We hear a lot of laments about the ways that our present-day political leaders have gotten smaller in character, especially when compared to the larger-than-life founders of the country more than two centuries ago. One explanation for this shrinkage is that we today know too much about our leaders—their eating habits, their sex lives, even the cut of their underwear—and it is all the fault of too many ambitious and nosy journalists. According to some observers, bitter partisan politics and the excesses of the media over the past several decades have exposed a series of scandals and in the process have cut our leaders down to size and made them ordinary just like the rest of us. And the more ordinary they have become, the wider and more terrifying has become the gap that separates us from the so-called Founding Fathers of the late eighteenth century. We assume there were giants on the earth in those days.
Maybe, but those giants certainly had some of the same problems as our present-day Lilliputian leaders. The books under review focus on some of the principal figures of the early Republic—on their character, their partisanship, their scandals, and their clashes with zealous newspapermen. They may help us get a more accurate perspective on our own time. We may believe that we today have had our fill of political partisanship, media excesses, and sex-related scandals involving the highest officers of our government. But if we examine these books on the beginnings of our national history two hundred years ago, we find that partisanship, scandal-mongering, and scandals, including sex scandals, involving high government officials were even more prevalent then than now. Not only were there more scandals and more bitter partisan politics, but the press was far more abusive and scurrilous than it is today. And the consequences of getting mixed up in scandals andscandal-reporting were much more serious and deadly two hundred years ago than now. Political leaders were involved in numerous duels over what they said about one another, and newspapermen were prosecuted and imprisoned for what they wrote about government officials. In the last decade of the eighteenth century Americans were more fiercely divided than they would be until the time of the Civil War.

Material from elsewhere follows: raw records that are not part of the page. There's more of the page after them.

/-- A task may be staged behind the task of the core: none is, and that task runs and is not to be captured (R290, R291). -/
def Core.takesStaged (c : Core) : Bool :=
  c.staged.isNone && (c.st == .active || c.st == .frozen || c.st == .waiting || c.st == .bound) && c.capReq.isNone

/-- A task of a launch may be staged behind the active task of a core (R290). -/
def State.canStage (s : State) (l : Launch) (n : Nat) : Bool :=
  let c := s.coreAt n
  c.takesStaged && !(s.handoffs.any fun h => h.tasks.any fun x => x.2 == n) &&
    l.stageok && l.gangLevel.isNone && decide (l.f 0x14 2 ≤ 6144) && s.modeOk l n && s.takesDetm l n &&
    (match c.task with
     | some t => decide (t.scratch ≤ 6144) && !t.gang
     | none => false)

/-- What a queue would hand over: launch, tasks with cores, save slots, staged or not. -/
structure Pick where
  serial : BitVec 32
  tasks : List (Nat × Nat)
  slots : List Nat
  stage : Bool
  deriving DecidableEq, Repr

/-- The instance of the co-resident level's domain that a gang occupies holds no other task of the launch (R275). -/
def State.gangAlone (s : State) (l : Launch) (a : List (Nat × Nat)) : Bool :=
  match l.gangLevel, a with
  | some g, x :: _ =>
    let d := domSize (l.domain g)
    let mates := l.gang x.1
    let other := (s.cores.filter fun c => c.st != .free && c.task.any fun t =>
        t.serial == l.serial && !mates.contains t.index).map (·.id) ++
      ((s.handoffs.filter fun h => h.serial == l.serial).flatMap fun h => h.tasks.filter fun y => !mates.contains y.1).map (·.2)
    !(other.any fun c => a.any fun x => x.2 / d == c / d)
  | _, _ => true

/-- Place contexts that are to be bound again in one cycle, and with them the members of their gang that came back to the
queue (R303, R319): the captured ones first, in the order of their slots. -/
def State.placeRebind (s : State) (l : Launch) (rb : List (Nat × Saved)) : Option Pick :=
  let ids := rb.filterMap fun p => p.2.core.task.map (·.index)
  match ids with
  | [] => none
  | i :: _ =>
    let all := ids ++ (if l.gangLevel.isSome then l.back.filter (l.gang i).contains else [])
    match s.assign l (s.canBind l) (all.insertionSort (· ≤ ·)) [] with
    | some a =>
      if s.gangAlone l a then
        some { serial := l.serial, slots := rb.map (·.1), stage := false,
               tasks := all.filterMap fun i => a.find? fun x => x.1 == i }
      else none
    | none => none

/-- Every captured task or gang of a launch that can be bound now (R303). -/
def State.pickRebinds (s : State) (l : Launch) : List Pick := (s.rebinds l).filterMap (s.placeRebind l)

/-- Place a launch's next task or gang; a task may be staged only where no permitted core is free (R275, R287). None binds
while the launch's collective group is checked (R406). -/
def State.pickNext (s : State) (l : Launch) : Option Pick :=
  let ids := l.next
  if ids.any (s.gangHeld l) || s.rejoining l.serial then none
  else
    match s.assign l (s.canBind l) ids [] with
    | some a => if s.gangAlone l a then some { serial := l.serial, tasks := a, slots := [], stage := false } else none
    | none =>
      if l.gangLevel.isSome then none
      else
        match ids with
        | i :: _ =>
          if (s.permitted l i).any s.coreFree then none
          else
            ((s.permitted l i).find? (s.canStage l)).map fun c =>
              { serial := l.serial, tasks := [(i, c)], slots := [], stage := true }
        | [] => none

/-- The head of a queue is eligible but for its cores (R285, R286). -/
def State.headOk (s : State) (l : Launch) : Bool :=
  (bits (l.f 0x48 2) 15 1 == 0 ||
    decide (l.f 0x40 8 ≤ (Sparse.get 0 s.timelines (bits (l.f 0x48 2) 0 12) : Word).toNat)) &&
  (l.dq.isSome || (s.queueServed l.queue.toNat && s.rfld (Key.qctl l.queue.toNat) 6 1 == 0))

/-- Tasks of the launch that are not captured ones are on their way to their binding cycles (R286). -/
def State.handingOver (s : State) (l : Launch) : Bool :=
  s.handoffs.any fun h => h.serial == l.serial && decide (h.slots.length < h.tasks.length)

/-- What a queue offers: contexts of its launches to bind again, and the next task of its head, the oldest launch with a
task that has not been bound; a launch's captured contexts go ahead of its own undispatched tasks only (R286, R319). -/
def State.offer (s : State) (q : Nat) : List Pick :=
  let again := (s.launches.filter fun l => l.q == q).flatMap s.pickRebinds
  again ++
    (match s.launches.find? fun l => l.q == q && (l.undispatched || s.handingOver l) with
     | some l =>
       if l.undispatched && s.headOk l && !(again.any fun p => p.serial == l.serial) then (s.pickNext l).toList else []
     | none => [])

/-- Priority of a launch (R277). -/
def Launch.prio (l : Launch) : Nat := bits (l.b 0x0B) 0 3

/-- The offers of the queues that hold launches, each at its launch's priority. -/
def State.offers (s : State) : List (Nat × Pick × Nat) :=
  let qs := s.launches.foldl (fun (a : List Nat) l => if a.contains l.q then a else a ++ [l.q]) []
  qs.flatMap fun q => (s.offer q).map fun p =>
    (q, p, match s.launch p.serial with
      | some l => l.prio
      | none => 0)

/-- A queue's virtual time. -/
def State.vtOf (s : State) (q : Nat) : Nat := Sparse.get 0 s.vt q

/-- Queues that become eligible take the least virtual time of their priority (R287). -/
def State.refreshVt (s : State) (os : List (Nat × Pick × Nat)) : State :=
  let vt := os.foldl (fun vt o =>
    if s.eligible.contains o.1 then vt
    else
      match least ((os.filter fun x => x.2.2 == o.2.2 && s.eligible.contains x.1).map fun x => s.vtOf x.1) with
      | some v => Sparse.set vt o.1 (max (s.vtOf o.1) v)
      | none => vt) s.vt
  { s with vt := vt, eligible := (os.map (·.1)).dedup }

/-- `a` goes before `b`: higher priority, then less virtual time, then lower queue number (R287). -/
def State.before (s : State) (a b : Nat × Pick × Nat) : Bool :=
  decide (b.2.2 < a.2.2 ∨ (a.2.2 = b.2.2 ∧ (s.vtOf a.1 < s.vtOf b.1 ∨ (s.vtOf a.1 = s.vtOf b.1 ∧ a.1 < b.1))))

/-- Hand a selection over: its cores are reserved, its queue pays, its tasks are on their way (R287, R289). Tasks that
had been bound before and came back to the queue bind at once (the example of R294). -/
def State.handOver (s : State) (q : Nat) (p : Pick) : State :=
  let w := if q < 64 then s.rfld (Key.qctl q) 0 5 else 16
  let ids := (p.tasks.drop p.slots.length).map (·.1)
  let back : Bool := (s.launch p.serial).any fun l => ids.any l.back.contains
  let s1 : State := { s with
    vt := Sparse.set s.vt q (s.vtOf q + p.tasks.length * 720720 / max 1 w),
    handoffs := s.handoffs ++ [{ serial := p.serial, tasks := p.tasks, slots := p.slots, stage := p.stage,
                                 left := if back && p.slots.isEmpty then 0 else 33, at_ := s.mcc }],
    slots := s.slots.map fun x => if p.slots.contains x.1 then (x.1, { x.2 with ready := false }) else x }
  s1.onLaunch p.serial fun l =>
    { l with live := l.live ++ ids, back := l.back.filter fun i => !ids.contains i, claim := none,
             cursor := if back then l.cursor else l.cursor + ids.length }

/-- A selection of this tick has taken a die (R287). -/
def State.dieTaken (s : State) (die : Nat) : Bool :=
  s.handoffs.any fun h => h.at_ == s.mcc && h.tasks.any fun x => x.2 / 80 == die

/-- An offer binds on a die: a gang, on every die it spans (R287). -/
def onDie (die : Nat) (o : Nat × Pick × Nat) : Bool := o.2.1.tasks.any fun x => x.2 / 80 == die

/-- The best of the offers that bind on a die (R287). -/
def State.bestOn (s : State) (os : List (Nat × Pick × Nat)) (die : Nat) : Option (Nat × Pick × Nat) :=
  match os.filter (onDie die) with
  | [] => none
  | o :: l => some (l.foldl (fun a b => if s.before b a then b else a) o)

/-- SCHEDULER_SELECTION (R287): the best eligible head that binds on a die is handed to its dispatcher. A gang takes the
selection of every die it spans: it is handed over with its lowest die's, once it is the best on each of them, and until
then it holds that die's selection (DEDUCED, log entry 68). -/
def execSchedulerSelection (die : Nat) (s : State) : Out :=
  .next (
    let os := s.offers
    let s1 := if die = 0 then s.refreshVt os else s
    match s1.bestOn os die with
    | none => s1
    | some b =>
      let dies := (List.range 8).filter fun d => onDie d b
      if s.supply.hib = false ∧ least dies = some die ∧
          (dies.all fun d => !s1.dieTaken d && s1.bestOn os d == some b) = true then s1.handOver b.1 b.2.1
      else s1)

/-! Binding (R18, R20, R25, R46, R281, R289). -/

/-- The registers of a task at its first issue, but for FBASE (R18, R25). -/
def Launch.regs (l : Launch) (core i : Nat) (step : BitVec 3) : Regs :=
  { Regs.reset with
    p := 1,
    taskid := BitVec.ofNat 64 (l.context.toNat * 2 ^ 48 + core * 2 ^ 32 + i),
    launchid := BitVec.ofNat 64 (l.queue.toNat * 2 ^ 32 + l.serial.toNat),
    levels := BitVec.ofNat 64 (l.count + (List.range l.count).foldl (fun n k => n + l.domain k * 2 ^ (3 * k + 4)) 0),
    coord := Vector.ofFn fun k => if k.val < l.count then BitVec.ofNat 32 (l.coord k.val i) else 0,
    nbv := BitVec.ofNat 8 (l.b 8), detm := BitVec.ofNat 2 (l.b 9), tkceil := BitVec.ofNat 32 (l.f 0x1C 4),
    tkval := BitVec.ofNat 32 (l.f 0x18 4), thnd := BitVec.ofNat 64 (l.f 0x20 8),
    disc := Vector.ofFn fun k => BitVec.ofNat 32 (l.f (0x30 + 4 * k.val) 4),
    fepStep := step,
    tbudget := if l.f 0x28 8 = 0 then BitVec.allOnes 64 else BitVec.ofNat 64 (l.f 0x28 8) }

/-- The timeline bindings of a launch (R280). -/
def Launch.tls (l : Launch) : Vector TlBind 16 :=
  Vector.ofFn fun k =>
    let t := l.f (0xC0 + 2 * k.val) 2
    if bits t 14 2 = 1 then .copy else if bits t 14 2 = 2 then .module (BitVec.ofNat 12 t) else .unbound

/-- Task i of a launch, in a placement (R281). -/
def Launch.mkTask (l : Launch) (i half : Nat) : Task :=
  { serial := l.serial, index := i, context := l.context, keyid := l.keyid, scratch := l.f 0x14 2, half := half,
    gang := l.gangLevel.isSome, preloaded := l.f 0x7A 2 == 0, toFill := rowRun (l.f 0x78 2) (l.f 0x7A 2) }

/-- The rows of a placement read as they do at a first issue: zero, or indeterminate when the core's previous task had
the same CONTEXT (R20). -/
def Core.freshRows (c : Core) (half : Nat) (prev : Option (BitVec 16)) (ctx : BitVec 16) (ctr : Nat) : Core :=
  let seed := if prev = some ctx then some ctr else none
  { c with rows := c.rows.filter fun p => !(half == 2 || rowHalf p.1 == half),
           badWords := if prev = some ctx then c.badWords
             else c.badWords.filter fun w => !(half == 2 || rowHalf (w / 8) == half),
           seed0 := if half = 1 then c.seed0 else seed, seed1 := if half = 0 then c.seed1 else seed }

/-- The requester slots of a core that are held: by contexts, by staged tasks, and by tasks that came back to their queues
(R367). -/
def State.heldRq (s : State) (n : Nat) : List Nat :=
  ((s.ctxs.map Core.rq ++ s.cores.filterMap (fun c => c.staged.map (·.rq)) ++
    s.launches.flatMap fun l => l.rqKept.map (·.2)).filter fun x => x.core == n).map (·.slot)

/-- The lowest free requester slot of a core (R367). -/
def State.freeRq (s : State) (n : Nat) : Nat :=
  let used := s.heldRq n
  match (List.range (used.length + 1)).find? fun k => !used.contains k with
  | some k => k
  | none => used.length

/-- Take a core's lowest free requester slot: NEXT and ACKT go on from its record, or start at 1 and 0 when the slot is
unused; it is held from now on (R367). -/
def State.newRq (s : State) (n : Nat) : State × RqHold :=
  let k := s.freeRq n
  let x := match s.rqTable.find? fun x => x.1 == n * 4096 + k with
    | some x =>
      if s.reg Key.rqbase = 0 then x.2
      else (BitVec.ofNat 32 (leNat (s.agentRead (s.rqAddr n k) 4)), BitVec.ofNat 32 (leNat (s.agentRead (s.rqAddr n k + 4) 4)))
    | none => (1, 0)
  (s.putRq n k x.1 x.2 1, { core := n, slot := k, next := x.1, ackt := x.2 })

Compared to the frenzied and divisive politics in the era of the Founding Fathers, our own turn-of-the-century political scene seems remarkably stable, staid, and respectable.

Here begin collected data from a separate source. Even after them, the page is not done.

/-- The checks MLDT and MSTT share: reserved bits, the range of 64 rows, the declared rows (R190, R194). -/
def tileRowsCheck (s : State) (x : Word) (acc : BitVec 2) (kind : Nat) : Option Trap :=
  if fld x 15 49 ≠ 0 then some { cause := causeDescriptor, aux := x }
  else if acc = 3 then some { cause := causeFormat, aux := x }
  else if 24576 < fld x 0 15 + 64 then some { cause := causeDescriptor, aux := x }
  else s.core.rowsFault [((fld x 0 15 : Nat), 64, kind)]

/-- The first of `n` rows from `r` with an uncorrectable word (R194). -/
def Core.firstBad (c : Core) (r n : Nat) : Option Nat := ((List.range n).map (r + ·)).find? c.rowBad

/-- MLDT copies 64 rows into the cells, clears SAT and sets ACC (R194). -/
def execMldt (o : MldtOp) (s : State) : Out :=
  let x := s.rdS o.sd
  let r := fld x 0 15
  direct o.h s o.tile (tileRowsCheck s x o.acc 0) (rowRun r 64) fun t =>
    let cells : Cells := BitVec.ofNat 32768 (rowsNat (t.core.rowsAt r 64))
    match t.core.firstBad r 64 with
    | none => t.setTile o.tile.toNat { cells := cells, sat := false, acc := o.acc }
    | some q =>
      (t.setTile o.tile.toNat { cells := BitVec.ofNat 32768 (t.free 20000), sat := false, acc := o.acc }).raiseB t.core.id
        { cause := 0x10, addr := BitVec.ofNat 64 (64 * q), aux := t.core.pc }

/-- Write consecutive logical rows. -/
def Core.setRows (c : Core) (r : Nat) (l : List Row) : Core :=
  (l.zipIdx).foldl (fun d x => d.setRow (r + x.2) x.1) c

/-- Row i of a run of rows held as one number. -/
def rowOf (x i : Nat) : Row := BitVec.ofNat 512 (x / 2 ^ (512 * i))

/-- The cells as they are read: an uncorrectable one is indeterminate (R194). -/
def Tile.shown (t : Tile) (open_ : Nat) : Cells :=
  t.bad.foldl (fun x i => setFld x (32 * i) 32 (bits open_ (32 * i) 32)) t.cells

/-- TRC3 of the MEMORY_ERROR of an MSTT or MDRAIN, of which R194 says 'in the same way': the byte address of the
destination row of the first uncorrectable cell, `w` bits a cell (DESIGN CHOICE, log entry 85). -/
def drainErrAddr (r first w : Nat) : Word := BitVec.ofNat 64 (64 * r + first * w / 8 / 64 * 64)

/-- MSTT copies the cells into 64 rows and changes no tile state (R194). -/
def execMstt (o : MsttOp) (s : State) : Out :=
  let x := s.rdS o.sd
  let r := fld x 0 15
  direct o.h s o.tile (tileRowsCheck s x 0 1) (rowRun r 64) fun t =>
    let tile := t.tile o.tile.toNat
    let n := (tile.shown (t.free 20001)).toNat
    let u := t.onCore fun c => c.setRows r ((List.range 64).map (rowOf n))
    match tile.bad with
    | [] => u
    | b :: bs => u.raiseB t.core.id
        { cause := 0x10, addr := drainErrAddr r (bs.foldl min b) 32, aux := t.core.pc }

/-! MDRAIN (R195, R196). -/

/-- The destination formats of MDRAIN (R195). -/
def drainFmtOk (f : Nat) : Bool := f ≤ 5 || f == 9 || f == 10
/-- A floating destination (R195). -/
def drainFloat (f : Nat) : Bool := f ≤ 4

/-- The range of an integer format (R100). -/
def intRange (w : Nat) (uns : Bool) : Int × Int :=
  if uns then (0, ((2 ^ w : Nat) : Int) - 1) else (-((2 ^ (w - 1) : Nat) : Int), ((2 ^ (w - 1) : Nat) : Int) - 1)

/-- The column parameters m and s (R196). -/
def drainParam (p j : Nat) : Int × Nat := (cellInt (bits p (64 * j) 32), bits p (64 * j + 32) 6)

/-- One cell of MDRAIN (R196). -/
def drainCell (acc : BitVec 2) (f : Nat) (mode : BitVec 2) (sat req uns : Bool) (zo : Int) (p x j : Nat) : Nat :=
  let w := mBits f
  let rng := intRange w uns
  if acc = 0 then
    (if drainFloat f then (if f = 0 then x else cvtFF fp32 (mFmt f) mode sat x)
     else
       let i := (fp32.dec x).toIntClamp mode (-2147483648) 2147483647 + zo
       (max rng.1 (min rng.2 i) % ((2 ^ w : Nat) : Int)).toNat)
  else if drainFloat f then cvtIF (mFmt f) mode sat (cellInt x)
  else
    let q := drainParam p j
    let y := if req then (cellInt x * q.1 + (if q.2 = 0 then 0 else ((2 ^ (q.2 - 1) : Nat) : Int))) / ((2 ^ q.2 : Nat) : Int)
             else cellInt x
    (max rng.1 (min rng.2 (y + zo)) % ((2 ^ w : Nat) : Int)).toNat

/-- The checks of MDRAIN in order (R190, R195). -/
def drainCheck (o : MdrainOp) (s : State) (x : Word) : Option Trap :=
  let f := fld x 46 4
  let orow := fld x 0 15
  let prow := fld x 15 15
  let n := 2 * mBits f
  let d : Trap := { cause := causeDescriptor, aux := x }
  if fld x 50 14 ≠ 0 ∨ drainFmtOk f = false then some d
  else if o.req && ((s.tile o.tile.toNat).acc == 0 || drainFloat f) then some d
  else if o.uns && drainFloat f then some d
  else if 24576 < orow + n ∨ (o.req = true ∧ 24576 < prow + 4) then some d
  else s.core.rowsFault ([((orow : Int), n, 1)] ++ if o.req then [((prow : Int), 4, 0)] else [])

/-- The rows that MDRAIN moves: its parameters, under REQ, and its destination. -/
def drainRows (o : MdrainOp) (x : Word) : List Nat :=
  (if o.req then rowRun (fld x 15 15) 4 else []) ++ rowRun (fld x 0 15) (2 * mBits (fld x 46 4))

/-- MDRAIN converts a tile and writes it row-major; it updates RSIG at commit (R195, R196). The destination bytes of an
uncorrectable cell are indeterminate (R194). Uncorrectable parameter rows are used as stored, without an error: neither
R194 nor R334 names them (DESIGN CHOICE, log entry 85). -/
def execMdrain (o : MdrainOp) (s : State) : Out :=
  let x := s.rdS o.sd
  direct o.h s o.tile (drainCheck o s x) (drainRows o x) fun t =>
    let f := fld x 46 4
    let w := mBits f
    let tile := t.tile o.tile.toNat
    let open_ := t.free 20002
    let lost := fun (i : Nat) => tile.bad.any fun b => b * w / 8 == i * w / 8
    let zo := (BitVec.ofNat 16 (fld x 30 16)).toInt
    let p := rowsNat (t.core.rowsAt (fld x 15 15) 4)
    let out := (List.range 1024).foldr (fun i acc =>
      (if lost i then bits open_ (w * i) w
       else drainCell tile.acc f t.core.mqRnd t.core.mqSat o.req o.uns zo p (cellAt tile.cells (i / 32) (i % 32)) (i % 32) %
         2 ^ w) + 2 ^ w * acc) 0
    let u := t.onCore fun c =>
      { c.setRows (fld x 0 15) ((List.range (2 * w)).map (rowOf out)) with
        rsigD := c.rsigD ++ [rsigWord c.iss.nbv 4 f 0 tile.acc.toNat] }
    match tile.bad with
    | [] => u
    | b :: bs => u.raiseB t.core.id
        { cause := 0x10, addr := drainErrAddr (fld x 0 15) (bs.foldl min b) w, aux := t.core.pc }

/-- MSTAT (R197). -/
def execMstat (o : MstatOp) (s : State) : Out :=
  runSlot o.h s fun t =>
    let a := s.arrayOf s.core.id
    let tile := s.tile o.tile.toNat
    t.wrS o.rd (BitVec.ofNat 64 (bit tile.sat + 2 * tile.acc.toNat + 64 * s.core.tileBusy o.tile.toNat +
      4096 * s.core.mq.length + 262144 * (if a.solo then 0 else a.win.toNat) + 1048576 * bit a.solo +
      2097152 * s.core.mqRnd.toNat + 8388608 * bit s.core.mqSat))

/-! The queue's own steps (R184 to R187). -/

/-- The array serves the core's queue in this cycle (R175, R176). -/
def State.served (s : State) : Bool :=
  let a := s.arrayOf s.core.id
  if a.solo then s.core.id % 2 == 0 else a.count / 2 ^ (a.win.toNat + 3) % 2 == s.core.id % 2

/-- The blocks an entry processes (R184). -/
def MEntry.blocksDue (e : MEntry) : Nat :=
  match e.op with
  | .mma g => g.kb + 1
  | .mrsum g _ _ _ => g.kb + 1
  | .mzero _ => 1
  | .mmode => 0

/-- The head entry can start in this cycle (R184). -/
def State.canStart (s : State) : Bool :=
  match s.core.mq with
  | e :: _ =>
    !e.running && !e.fresh && (s.served || e.op == .mmode) && tokReady s.core.r.tkval e.wait &&
      (e.op == .mmode || !s.core.mqDid)
  | [] => false

/-- Change the head entry. -/
def State.onHead (s : State) (f : MEntry → MEntry) : State :=
  s.onCore fun c =>
    { c with mq := match c.mq with
        | e :: l => f e :: l
        | [] => [] }

/-- A signal of a queue entry: the token is incremented, or TOKEN_OVERFLOW is raised and it keeps its value (R185). -/
def State.signal (s : State) (k : BitVec 3) (entry : Bool × BitVec 6) : State :=
  let m : BitVec 8 := BitVec.ofNat 8 (2 ^ k.toNat)
  if tokOver s.core.r.tkval s.core.r.tkceil m = 0 then s.onRegs fun r => { r with tkval := tokInc r.tkval m }
  else s.raiseB s.core.id { cause := 0x09, entry := some entry, aux := BitVec.ofNat 64 (2 ^ k.toNat) }

/-- The entry rewrites every cell from zero, so that no cell is uncorrectable any more (R191, R193). -/
def MEntry.anew (e : MEntry) : Bool :=
  match e.op with
  | .mma g => g.z
  | .mzero _ => true
  | _ => false

/-- The tile after the head entry (R191 to R193); an uncorrectable row leaves every cell indeterminate, and SAT as it was
(R4, R187). Of an uncorrectable cell of the tile R191 and R192 say nothing: an entry that adds to it uses the stored bits,
and the cell stays uncorrectable; one that starts from zero makes it good (DESIGN CHOICE, log entry 85). -/
def MEntry.result (e : MEntry) (open_ : Nat) (t : Tile) : Tile :=
  let bl := blocksOf e.blocks
  let v := match e.op with
    | .mma g => mmaTile g bl t
    | .mrsum g sh neg row => mrsumTile g sh.toNat neg row bl t
    | .mzero acc => { cells := 0, sat := false, acc := acc }
    | .mmode => t
  let u := if e.anew then { v with bad := [] } else v
  if e.bad.isSome then { u with cells := BitVec.ofNat 32768 open_, sat := t.sat } else u

/-- The head entry completes: its tile, its signal, its arrival, RSIG, and its error if a row was uncorrectable
(R184 to R187). -/
def State.completeHead (s : State) : State :=
  match s.core.mq with
  | [] => s
  | e :: l =>
    let q : Bool × BitVec 6 := (true, e.idx.setWidth 6)
    let s0 := s.onCore fun c => { c with mq := l }
    let s1 := match e.op with
      | .mmode => s0
      | _ => s0.setTile e.tile.toNat (e.result (s.free 20003) (s.tile e.tile.toNat))
    let s2 := match e.op with
      | .mma g => s1.onCore fun c =>
          { c with rsigM := c.rsigM ++ [rsigWord g.nbv g.ss.toNat (ftA g.ft) (ftB g.ft) (ftAcc g.ft)] }
      | _ => s1
    let s3 := match e.sig with
      | some k => s2.signal k q
      | none => s2
    let s4 := match e.arrive with
      | some b => s3.arriveA s3.core.id b (some q)
      | none => s3
    match e.bad with
    | some a => s4.raiseB s4.core.id { cause := 0x10, addr := a, entry := some q }
    | none => s4

/-- MATRIX_ENTRY_START (R184): the head entry takes its tokens and starts; MMODE completes where it would start. An
entry that cannot start is left as it is. -/
def execMatrixEntryStart (s : State) : Out :=
  .next (if s.canStart then
    (match s.core.mq with
     | e :: _ =>
       if e.op = .mmode then s.completeHead
       else (s.onHead fun e => { e with running := true }).onRegs fun r => { r with tkval := tokDec r.tkval e.wait }
     | [] => s)
  else s)

/-- The rows block b of an entry reads: A, B, and the side-table rows of a group it begins (R116, R180, R186). An MRSUM
reads its companion's rows (R192), A and B, though it sums one of them; so an uncorrectable word of either counts, and
TRC3 is the first such row in the order A, B, side table (DEDUCED, log entry 62). -/
def MEntry.rowsOf (e : MEntry) (b : Nat) : List Nat × List Nat × List Nat :=
  let of := fun (g : MmaArgs) (p : Pair) (side : Bool) =>
    (((List.range p.ra).map fun i => g.arow + b * p.ra + i), ((List.range p.rb).map fun i => g.brow + b * p.rb + i),
     if side && ftGroup g.ft != 0 && b * p.d % groupSize g.ft == 0 then
       [ftSide g.ft + 2 * (b * p.d / groupSize g.ft), ftSide g.ft + 2 * (b * p.d / groupSize g.ft) + 1]
     else [])
  match e.op with
  | .mma g => (match pairOf (ftA g.ft) (ftB g.ft) with | some p => of g p true | none => ([], [], []))
  | .mrsum g _ _ _ => (match pairOf (ftA g.ft) (ftB g.ft) with | some p => of g p false | none => ([], [], []))
  | _ => ([], [], [])

/-- A row as a block reads it: where it was stored to in this cycle, as it was or as it is, a free choice (R186). -/
def State.rowNow (s : State) (r : Nat) : Row :=
  let was := { s.core with rows := s.core.rowsWas }.row r
  if was ≠ s.core.row r ∧ s.free (32768 + r) % 2 = 1 then was else s.core.row r

/-- An access that precedes the entry in its task's program has not been performed: the entry reads no row yet (R253). -/
def MEntry.early (e : MEntry) (c : Core) : Bool :=
  match e.op with
  | .mma _ => c.unperformed e.after
  | .mrsum _ _ _ _ => c.unperformed e.after
  | _ => false

/-- The head entry processes a block in this cycle: it runs, the array serves the queue, which has processed none in the
cycle yet, and what precedes it has been performed (R184, R186, R253). -/
def State.blockDue (s : State) : Bool :=
  match s.core.mq with
  | e :: _ => e.running && decide (e.done < e.blocksDue) && s.served && !s.core.mqDid && !e.early s.core
  | [] => false

/-- The running head entry processes its next block, reading its rows now (R186). -/
def State.blockNow (s : State) : State :=
  match s.core.mq with
  | e :: _ =>
    let rows := e.rowsOf e.done
    let rd := fun (l : List Nat) => l.map s.rowNow
    let bad := ((rows.1 ++ rows.2.1 ++ rows.2.2).find? s.core.rowBad).map fun r => BitVec.ofNat 64 (64 * r)
    s.onHead fun e =>
      { e with done := e.done + 1, blocks := (rd rows.1, rd rows.2.1, rd rows.2.2) :: e.blocks, bad := e.bad.or bad }
  | [] => s

/-- MATRIX_BLOCK (R184, R186): the running head entry processes one block in a served cycle. -/
def execMatrixBlock (s : State) : Out :=
  .next (if s.blockDue then s.blockNow.onCore fun c => { c with mqDid := true } else s)

/-- MATRIX_ENTRY_COMPLETE (R184): in the cycle after its last block the head entry completes. -/
def execMatrixEntryComplete (s : State) : Out :=
  .next (match s.core.mq with
    | e :: _ => if e.running && e.done == e.blocksDue && !s.core.mqDid then s.completeHead else s
    | [] => s)

/-- ARRAY_WINDOW_SWITCH (R175): one cycle of an array in use passes, and with it, every L cycles, the served core. -/
def execArrayWindowSwitch (j : Nat) (s : State) : Out :=
  .next { s with arrays := s.arrays.map fun p => if p.1 = j ∧ p.2.set then (j, { p.2 with count := p.2.count + 1 }) else p }

end Sys2Proof.Machine
end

The first decade or so under the new American Constitution was not a time of ordinary politics; in fact, the entire period was wracked by a series of crises that threatened to destroy the national government that had been so recently and painstakingly created. The new expanded republic of the United States was an unprecedented political experiment, and everyone knew that. No similarnational republic in modern times had ever extended over such a large extent of territory. Since all theory and all history were against the success of this republican experiment, the political leaders worried about every unanticipated development …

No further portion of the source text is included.